Table 1 shows the maceral and mineral matter distributions of the samples collected from the three basins studied.
In the Erlian Basin, huminite is the most dominant maceral group (14.4%–99.3%) with an average value of 63.1%, but a few samples exhibit higher values of inertinite and liptinite contents as well (Table 1). The inertinite content of all samples varies between 0.2% and 85.0% with an average value of 33.9%. Liptinite is not commonly observed, the content of which ranges between 0.2% and 15.0% with an average value of 3.0%. Fusinite, semifusinite and inertodetrinite are the abundant inertinite macerals with average content at 13.4%, 8.1%, 11.3%, respectively. Funginite, macrinite and micrinite are rarely found in the samples. The minerals comprise 0.8%–17.7% with an average value of 4.9%.
In the Hailar Basin, it is noted that huminite and inertinite are the dominant maceral groups, followed by mineral components, while liptinite is rare (Table 1). The huminite group is 81.5% in average of the total macerals, ranging from 40.2% to 95.6%, the inertinite group 18.6% in average, ranging from 4.4% to 59.8%, and the mineral components are 1.3% in average. Fusinite and semifusinite are the abundant inertinite macerals with average content at 17.8% and 0.7%, respectively.

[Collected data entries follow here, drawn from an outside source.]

-- ==== Sys2Proof/Config.lean ====
section
/-!
DEFINITION. What the spec leaves to the implementation or to the outside world (00_scope.md R8): every one an opaque
constant, so that no proof can see its value and a claim about the machine holds for every choice.
`Config.defaults` are R8's defaults, which only the tests use.
-/

namespace Sys2Proof

/-- The plain parameters of 00_scope.md R8. -/
structure Params where
  /-- MAX_FRAMES, a natural ≥ 1: the largest frame count a block may carry. -/
  maxFrames : ℕ+
  /-- WET_CHANNEL: the control channel read as the wet/dry mix value. -/
  wetChannel : Fin 4
  /-- AFF_MUL, signed: slope of the raw-to-normalised map. -/
  affMul : Word
  /-- AFF_ADD, signed: offset of the raw-to-normalised map. -/
  affAdd : Word
  /-- opaqueInitOk(VCA). -/
  vcaInitOk : Bool
  /-- opaqueInitOk(CleanDelay). -/
  delayInitOk : Bool
deriving DecidableEq, Repr, Inhabited

/-- The hidden state of an opaque effect: R22 leaves its type open; here any list of words
(notes/assumptions/6.md). -/
abbrev Hidden := List Word

/-- The implementation's parameters (R8; notes/assumptions/5.md). -/
opaque Config.params : Params

/-- The defaults R8 lists "used in 95_test_vectors.md". -/
def Config.defaults : Params :=
  { maxFrames := 256, wetChannel := 3, affMul := 128, affAdd := 0, vcaInitOk := true, delayInitOk := true }

/-- `vcaInit` (R8). -/
opaque Config.vcaInit : Hidden

/-- `delayInit` (R8). -/
opaque Config.delayInit : Hidden

/-- The hidden state `vcaProcess` leaves (R65). -/
opaque Config.vcaNext : Hidden → Quad Value12 → List Sample → Hidden

/-- Element i of the block `vcaProcess` answers (R65); the block has the input's length (R8), see `opaqueBlock`. -/
opaque Config.vcaSample : Hidden → Quad Value12 → List Sample → Nat → Sample

/-- The hidden state `delayProcess` leaves (R65). -/
opaque Config.delayNext : Hidden → Quad Value12 → List Sample → Hidden

/-- Element i of the block `delayProcess` answers (R65). -/
opaque Config.delaySample : Hidden → Quad Value12 → List Sample → Nat → Sample

/-- The free choice of the next step where nothing is pending: any agent, any outside value
(R5 "any interleaving"; notes/assumptions/2.md). -/
opaque Config.offer : Nat → Machine.Event

end Sys2Proof
end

In the Sanjiang Basin, the huminite is also the dominant group, ranging from 74.9% to 92.0%, with an average value of 87%, while the inertinite group accounts for 9.8% in average, ranging from 2.7% to 24.3% (Table 1). The liptinite is 3.2% in average and the mineral components are 0.4% in average. Fusinite and semifusinite are the major inertinite macerals with average content at 6.2% and 3.6%, respectively.
Inertinite reflectance values
Since inertinite reflectance is affected by combustion temperature, the temperature of wildfire combustion can be inferred by measuring the inertinite reflectance (Petersen and Lindström 2012). Although there is no completely linear relationship between inertinite reflectance and burning temperature, it can be described by the linear regression eq. T = 184.10 + 117.76 × %Ro (coefficient of determination r2 = 0.91), where T is the combustion temperature and %Ro is the measured inertinite reflectance (Jones 1997).
The measured inertinite reflectance results are shown in Table 2, from which it can be seen that inertinite reflectance in the Erlian Basin is 0.59%Ro–2.00%Ro with an average of 1.03%Ro; inertinite reflectance in the Hailar Basin is 0.58%Ro–0.90%Ro, with an average value of 0.75%Ro; and the Sanjiang Basin inertinite reflectance of 0.94%Ro–1.24%Ro, with an average value of 1.05%Ro. Based on the relationship between inertinite reflectance and combustion temperature (Jones 1997), the wildfire combustion temperature for the studied sections in NE China was calculated (Table 2). The combustion temperature of wildfire in the Erlian Basin is 253.58–419.62 °C with an average value of 305.34 °C; the wildfire combustion temperature in the Hailar Basin is 252.40–290.08 °C with an average value of 271.83 °C; and the wildfire combustion temperature in the Sanjiang Basin is 294.79–330.12 °C with an average value of 308.22 °C.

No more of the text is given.